Summer Bash
- Other names: Blackpool Bash
- Location: Blackpool
- Teams: 14
- First meeting: 2015
- Latest meeting: 2023
- Broadcasters: Sky Sports
- Stadiums: Bloomfield Road

= Summer Bash =

Rugby league weekend where all Championship fixtures are played at the same venue

The Summer Bash is an annual event organised by the Rugby Football League. An entire round of Championship matches are played in a city to showcase the sport of rugby league. It was held at Bloomfield Road, Blackpool from 2015 to 2019.

==Concept==
The Summer Bash was introduced in 2015 after the success of the Super League Magic Weekend. It is an extra round for the Championship teams to compete in, usually a local derby. The event takes place over a single weekend in which three regular season games are played back-to-back on each day with an extra fourth game being played on the Saturday which is the final of the League 1 Cup.

==History==

The games played were, when possible, 'local derby' matches in an attempt to maximise interest in the event. The "non-heartland" sides were paired against each other. An extra match on the Saturday, was the final of the inaugural League 1 Cup between North Wales Crusaders and Swinton.
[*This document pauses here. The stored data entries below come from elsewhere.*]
-- ==== Sys2Proof/Config.lean ====
section
/-! DEFINITION. The sizes the spec fixes (spec/00_scope.md R6) and the one value it leaves free at every
execution, the random byte (R7, R189, decision D17 OPEN). The other open parameter, the font table, is data of the
machine's state (`State.font`, log entry 2). -/

namespace Sys2Proof.Config

/-- MEM_SIZE: bytes of memory, addresses 0 to 4095 (R6, R29, R50). -/
def memSize : Nat := 4096

/-- START: where the program image begins and the reset value of pc (R6, R35). -/
def start : Nat := 512

/-- FONT_SIZE: the font table occupies addresses 0 to 79 (R6, R29). -/
def fontSize : Nat := 80

/-- GLYPH_BYTES: bytes of one glyph (R6). -/
def glyphBytes : Nat := 5

/-- MAX_IMAGE: the largest program image LOAD accepts (R6, R202). -/
def maxImage : Nat := 3584

/-- STACK_DEPTH: entries of the call stack (R6, R25, R26). -/
def stackDepth : Nat := 16

/-- DESIGN CHOICE (log entry 3): the byte `rand()` gives RND. The spec: "one 8-bit input sampled once by each
execution of RND"; "The model treats each sample as an unconstrained draw" (R189, U1). A constant with no body, so
nothing can be proved of its values; it is applied to the number of draws made so far, so that every execution of
RND has a draw of its own. -/
opaque randomByte : Nat → Byte

end Sys2Proof.Config
end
After a successful inaugural Summer Bash in Blackpool in 2015 it returned to Blackpool in 2016 with mostly local derbies being played apart from Bradford vs Leigh and Sheffield Eagles vs London Broncos not being geographical derbies and were based on league positions. Once again, the League 1 Cup final took place as the opening game to the weekend.

The event returned to Blackpool's Bloomfield Road for a third consecutive year after the previous years record attendances. The Summer Bash once again opened with the League 1 Cup final.

The event returned to Blackpool's Bloomfield Road for a fourth consecutive year after the previous years record attendances. The Summer Bash this year opened with a Women's Super League fixture.

The event returned to Blackpool's Bloomfield Road for a fifth consecutive year.

The 2020 Summer Bash was scheduled to return to Blackpool for a sixth consecutive year, however was cancelled due to the COVID-19 pandemic in the United Kingdom.

The 2021 Summer Bash was also cancelled due to the COVID-19 pandemic in the United Kingdom. Fixtures were never released.

In 2022, the Summer Bash was held at Headingley.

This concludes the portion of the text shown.